> What to produce
Pull out every line of the listing below where "kbdInt" appears.

> The data
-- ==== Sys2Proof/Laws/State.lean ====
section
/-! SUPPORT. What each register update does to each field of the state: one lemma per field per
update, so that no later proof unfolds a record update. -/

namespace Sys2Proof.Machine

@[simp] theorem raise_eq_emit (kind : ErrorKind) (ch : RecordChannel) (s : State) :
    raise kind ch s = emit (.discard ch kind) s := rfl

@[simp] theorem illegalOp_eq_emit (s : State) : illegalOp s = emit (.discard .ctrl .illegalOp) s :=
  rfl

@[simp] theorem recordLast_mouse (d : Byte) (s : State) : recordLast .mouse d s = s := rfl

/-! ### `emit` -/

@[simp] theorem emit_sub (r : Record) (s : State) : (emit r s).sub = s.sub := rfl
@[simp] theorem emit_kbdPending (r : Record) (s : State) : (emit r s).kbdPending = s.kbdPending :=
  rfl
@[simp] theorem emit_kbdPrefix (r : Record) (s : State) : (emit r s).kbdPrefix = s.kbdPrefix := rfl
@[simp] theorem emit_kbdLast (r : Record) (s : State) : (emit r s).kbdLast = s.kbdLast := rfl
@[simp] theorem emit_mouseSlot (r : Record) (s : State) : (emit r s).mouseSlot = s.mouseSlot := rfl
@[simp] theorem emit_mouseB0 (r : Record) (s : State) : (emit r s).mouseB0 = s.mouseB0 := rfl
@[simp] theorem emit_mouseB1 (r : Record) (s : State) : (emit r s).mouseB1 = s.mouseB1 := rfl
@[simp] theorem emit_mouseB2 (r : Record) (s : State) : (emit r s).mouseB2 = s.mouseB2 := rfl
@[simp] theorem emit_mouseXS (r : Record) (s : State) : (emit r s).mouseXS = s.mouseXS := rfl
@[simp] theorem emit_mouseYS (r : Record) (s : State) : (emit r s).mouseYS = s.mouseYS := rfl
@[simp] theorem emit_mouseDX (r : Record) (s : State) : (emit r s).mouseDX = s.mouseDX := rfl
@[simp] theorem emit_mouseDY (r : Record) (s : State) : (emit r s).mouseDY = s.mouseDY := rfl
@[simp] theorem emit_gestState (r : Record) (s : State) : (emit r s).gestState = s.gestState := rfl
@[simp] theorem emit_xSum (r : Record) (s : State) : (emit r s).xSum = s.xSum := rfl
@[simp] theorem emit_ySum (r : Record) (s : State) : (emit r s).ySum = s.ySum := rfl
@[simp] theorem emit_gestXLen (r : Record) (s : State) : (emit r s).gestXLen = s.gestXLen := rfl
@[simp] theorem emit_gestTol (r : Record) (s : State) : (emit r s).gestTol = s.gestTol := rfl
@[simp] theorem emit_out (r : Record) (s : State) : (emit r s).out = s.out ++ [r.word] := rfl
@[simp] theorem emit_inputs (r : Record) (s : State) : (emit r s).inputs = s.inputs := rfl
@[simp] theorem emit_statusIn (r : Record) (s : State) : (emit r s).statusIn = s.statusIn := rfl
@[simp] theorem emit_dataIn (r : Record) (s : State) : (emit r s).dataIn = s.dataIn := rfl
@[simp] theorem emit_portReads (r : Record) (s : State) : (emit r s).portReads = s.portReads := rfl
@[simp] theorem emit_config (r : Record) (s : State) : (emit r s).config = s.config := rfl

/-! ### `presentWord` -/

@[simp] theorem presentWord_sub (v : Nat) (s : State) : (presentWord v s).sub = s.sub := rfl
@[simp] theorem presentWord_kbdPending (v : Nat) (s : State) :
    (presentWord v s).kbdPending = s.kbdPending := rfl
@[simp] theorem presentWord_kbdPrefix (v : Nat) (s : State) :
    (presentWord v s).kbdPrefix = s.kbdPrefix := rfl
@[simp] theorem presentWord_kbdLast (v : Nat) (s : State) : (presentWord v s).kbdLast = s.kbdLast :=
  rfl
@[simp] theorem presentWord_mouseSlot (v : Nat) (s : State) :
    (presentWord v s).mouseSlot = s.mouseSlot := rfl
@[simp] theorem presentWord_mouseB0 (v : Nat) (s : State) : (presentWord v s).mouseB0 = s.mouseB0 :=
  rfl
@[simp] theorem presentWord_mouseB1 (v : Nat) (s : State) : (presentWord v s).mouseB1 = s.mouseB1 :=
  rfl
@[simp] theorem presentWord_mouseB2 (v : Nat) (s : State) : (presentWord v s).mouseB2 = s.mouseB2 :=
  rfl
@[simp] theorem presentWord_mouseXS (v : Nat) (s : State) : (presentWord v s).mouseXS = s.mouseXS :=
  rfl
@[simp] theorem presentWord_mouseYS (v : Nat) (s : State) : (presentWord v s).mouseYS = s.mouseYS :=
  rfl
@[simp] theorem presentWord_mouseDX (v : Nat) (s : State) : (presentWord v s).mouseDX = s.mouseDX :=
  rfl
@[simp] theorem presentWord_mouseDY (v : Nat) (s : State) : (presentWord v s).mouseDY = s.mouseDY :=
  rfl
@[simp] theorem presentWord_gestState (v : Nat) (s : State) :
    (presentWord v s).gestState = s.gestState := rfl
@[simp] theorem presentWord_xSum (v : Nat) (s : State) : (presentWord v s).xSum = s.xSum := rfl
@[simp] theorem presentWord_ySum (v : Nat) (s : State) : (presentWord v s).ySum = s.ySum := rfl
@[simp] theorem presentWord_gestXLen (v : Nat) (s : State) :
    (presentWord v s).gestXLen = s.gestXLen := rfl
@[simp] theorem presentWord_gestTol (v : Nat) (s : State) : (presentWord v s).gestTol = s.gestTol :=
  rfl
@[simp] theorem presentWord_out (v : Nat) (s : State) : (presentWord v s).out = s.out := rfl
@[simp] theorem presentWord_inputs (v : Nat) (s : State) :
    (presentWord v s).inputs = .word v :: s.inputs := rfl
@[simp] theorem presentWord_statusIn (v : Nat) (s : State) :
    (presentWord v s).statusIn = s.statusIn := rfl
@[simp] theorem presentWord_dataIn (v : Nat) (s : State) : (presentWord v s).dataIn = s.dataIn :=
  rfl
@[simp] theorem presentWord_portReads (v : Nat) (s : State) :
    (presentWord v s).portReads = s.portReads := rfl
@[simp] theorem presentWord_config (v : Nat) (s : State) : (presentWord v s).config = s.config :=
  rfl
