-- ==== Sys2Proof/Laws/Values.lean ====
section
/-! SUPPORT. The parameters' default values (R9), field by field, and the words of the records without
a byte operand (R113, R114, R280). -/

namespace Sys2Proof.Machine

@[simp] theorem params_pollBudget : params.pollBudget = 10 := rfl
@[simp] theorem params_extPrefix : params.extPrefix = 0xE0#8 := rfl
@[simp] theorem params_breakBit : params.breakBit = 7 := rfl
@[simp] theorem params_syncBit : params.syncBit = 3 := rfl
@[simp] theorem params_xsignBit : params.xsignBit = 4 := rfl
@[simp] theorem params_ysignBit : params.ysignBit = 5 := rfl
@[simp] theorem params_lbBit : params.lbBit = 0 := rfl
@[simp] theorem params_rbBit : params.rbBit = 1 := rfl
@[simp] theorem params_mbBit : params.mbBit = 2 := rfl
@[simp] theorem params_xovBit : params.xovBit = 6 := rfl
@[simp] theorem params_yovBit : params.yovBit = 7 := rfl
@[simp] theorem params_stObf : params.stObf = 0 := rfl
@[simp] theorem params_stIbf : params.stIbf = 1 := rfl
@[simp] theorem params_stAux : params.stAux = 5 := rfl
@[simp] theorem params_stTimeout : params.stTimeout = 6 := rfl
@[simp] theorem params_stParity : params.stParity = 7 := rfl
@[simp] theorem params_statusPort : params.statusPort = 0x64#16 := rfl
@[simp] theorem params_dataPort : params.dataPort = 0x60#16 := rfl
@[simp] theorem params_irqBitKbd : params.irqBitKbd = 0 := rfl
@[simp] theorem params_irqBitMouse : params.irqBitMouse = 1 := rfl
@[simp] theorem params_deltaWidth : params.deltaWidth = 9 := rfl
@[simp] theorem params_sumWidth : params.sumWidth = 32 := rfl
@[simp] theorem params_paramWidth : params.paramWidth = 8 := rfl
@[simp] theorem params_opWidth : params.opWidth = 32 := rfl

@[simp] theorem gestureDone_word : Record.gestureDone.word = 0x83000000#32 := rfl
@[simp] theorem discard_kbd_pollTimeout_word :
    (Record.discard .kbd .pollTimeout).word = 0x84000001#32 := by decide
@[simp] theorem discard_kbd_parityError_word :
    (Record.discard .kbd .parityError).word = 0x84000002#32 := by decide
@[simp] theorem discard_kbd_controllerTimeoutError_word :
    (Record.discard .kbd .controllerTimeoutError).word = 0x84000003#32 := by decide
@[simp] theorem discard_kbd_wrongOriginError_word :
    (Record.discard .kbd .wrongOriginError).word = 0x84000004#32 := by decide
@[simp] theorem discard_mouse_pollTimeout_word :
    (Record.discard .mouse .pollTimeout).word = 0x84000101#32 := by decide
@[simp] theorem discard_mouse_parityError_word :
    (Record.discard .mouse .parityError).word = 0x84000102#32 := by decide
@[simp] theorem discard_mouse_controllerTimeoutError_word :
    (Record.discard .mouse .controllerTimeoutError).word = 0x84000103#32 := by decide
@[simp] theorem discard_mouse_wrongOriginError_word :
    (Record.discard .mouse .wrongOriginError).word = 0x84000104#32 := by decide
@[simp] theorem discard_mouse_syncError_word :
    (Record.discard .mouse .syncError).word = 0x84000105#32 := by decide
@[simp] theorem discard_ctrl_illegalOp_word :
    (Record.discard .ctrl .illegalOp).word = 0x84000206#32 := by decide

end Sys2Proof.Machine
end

...

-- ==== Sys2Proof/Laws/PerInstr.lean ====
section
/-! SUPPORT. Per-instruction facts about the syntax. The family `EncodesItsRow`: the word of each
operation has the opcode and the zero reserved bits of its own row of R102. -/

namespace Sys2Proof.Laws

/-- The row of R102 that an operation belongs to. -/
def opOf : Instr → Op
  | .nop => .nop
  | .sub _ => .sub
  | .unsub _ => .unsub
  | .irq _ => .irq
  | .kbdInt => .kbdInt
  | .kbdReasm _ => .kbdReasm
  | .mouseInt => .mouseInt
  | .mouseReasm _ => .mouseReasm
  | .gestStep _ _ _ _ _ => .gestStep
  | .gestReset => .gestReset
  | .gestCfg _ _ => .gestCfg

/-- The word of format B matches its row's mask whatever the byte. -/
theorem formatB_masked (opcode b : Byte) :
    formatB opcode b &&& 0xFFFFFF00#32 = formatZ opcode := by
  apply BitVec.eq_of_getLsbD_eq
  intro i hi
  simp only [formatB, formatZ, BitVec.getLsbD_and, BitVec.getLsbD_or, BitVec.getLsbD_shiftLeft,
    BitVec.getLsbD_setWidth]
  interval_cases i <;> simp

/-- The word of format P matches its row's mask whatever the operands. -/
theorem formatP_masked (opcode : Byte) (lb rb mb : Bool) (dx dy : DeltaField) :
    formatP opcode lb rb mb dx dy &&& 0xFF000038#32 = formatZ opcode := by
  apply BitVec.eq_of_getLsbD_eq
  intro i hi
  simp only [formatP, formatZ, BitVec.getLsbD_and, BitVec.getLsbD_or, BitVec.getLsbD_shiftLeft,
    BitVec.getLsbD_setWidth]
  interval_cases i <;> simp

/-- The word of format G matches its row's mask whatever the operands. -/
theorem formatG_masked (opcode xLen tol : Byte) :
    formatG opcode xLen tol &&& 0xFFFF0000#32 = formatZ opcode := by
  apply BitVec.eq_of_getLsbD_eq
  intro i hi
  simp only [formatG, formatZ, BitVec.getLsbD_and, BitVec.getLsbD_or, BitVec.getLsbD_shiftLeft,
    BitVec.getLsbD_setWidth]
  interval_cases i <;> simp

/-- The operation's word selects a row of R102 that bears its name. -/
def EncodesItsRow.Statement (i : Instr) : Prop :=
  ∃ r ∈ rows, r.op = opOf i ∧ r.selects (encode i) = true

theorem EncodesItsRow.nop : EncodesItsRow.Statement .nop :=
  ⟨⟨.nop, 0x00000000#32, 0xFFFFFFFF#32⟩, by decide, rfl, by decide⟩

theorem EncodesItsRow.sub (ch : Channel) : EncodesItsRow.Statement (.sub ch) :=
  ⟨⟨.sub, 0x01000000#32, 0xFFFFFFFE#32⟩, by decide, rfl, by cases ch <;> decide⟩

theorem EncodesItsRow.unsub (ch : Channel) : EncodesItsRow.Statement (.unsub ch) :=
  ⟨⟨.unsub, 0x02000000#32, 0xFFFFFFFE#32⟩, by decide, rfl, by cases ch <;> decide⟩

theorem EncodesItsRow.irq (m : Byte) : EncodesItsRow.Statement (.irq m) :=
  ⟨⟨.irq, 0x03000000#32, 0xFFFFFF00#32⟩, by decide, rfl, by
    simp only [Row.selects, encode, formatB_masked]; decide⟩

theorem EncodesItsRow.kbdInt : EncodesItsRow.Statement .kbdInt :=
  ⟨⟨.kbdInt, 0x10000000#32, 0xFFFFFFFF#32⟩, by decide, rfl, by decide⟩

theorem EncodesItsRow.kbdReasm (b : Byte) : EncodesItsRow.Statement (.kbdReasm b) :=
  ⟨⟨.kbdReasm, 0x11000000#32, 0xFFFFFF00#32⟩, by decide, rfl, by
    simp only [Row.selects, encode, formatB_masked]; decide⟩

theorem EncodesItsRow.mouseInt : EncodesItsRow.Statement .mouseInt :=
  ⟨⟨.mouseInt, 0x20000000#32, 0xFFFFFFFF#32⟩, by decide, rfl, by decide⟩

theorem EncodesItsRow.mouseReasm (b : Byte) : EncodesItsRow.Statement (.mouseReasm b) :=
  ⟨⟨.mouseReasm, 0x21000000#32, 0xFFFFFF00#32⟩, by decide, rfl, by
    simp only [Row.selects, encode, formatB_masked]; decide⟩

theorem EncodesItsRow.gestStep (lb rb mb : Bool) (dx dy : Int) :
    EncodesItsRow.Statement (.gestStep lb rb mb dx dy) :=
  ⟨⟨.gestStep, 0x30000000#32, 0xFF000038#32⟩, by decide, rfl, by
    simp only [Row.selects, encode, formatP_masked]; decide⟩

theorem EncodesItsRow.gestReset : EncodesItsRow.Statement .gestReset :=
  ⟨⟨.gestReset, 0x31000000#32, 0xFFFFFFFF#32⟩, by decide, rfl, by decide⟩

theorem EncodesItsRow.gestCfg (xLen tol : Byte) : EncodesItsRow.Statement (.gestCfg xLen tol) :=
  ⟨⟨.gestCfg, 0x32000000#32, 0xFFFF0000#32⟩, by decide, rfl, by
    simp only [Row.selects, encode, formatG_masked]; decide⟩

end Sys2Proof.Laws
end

> Solution
  | .kbdInt => .kbdInt
theorem EncodesItsRow.kbdInt : EncodesItsRow.Statement .kbdInt :=
  ⟨⟨.kbdInt, 0x10000000#32, 0xFFFFFFFF#32⟩, by decide, rfl, by decide⟩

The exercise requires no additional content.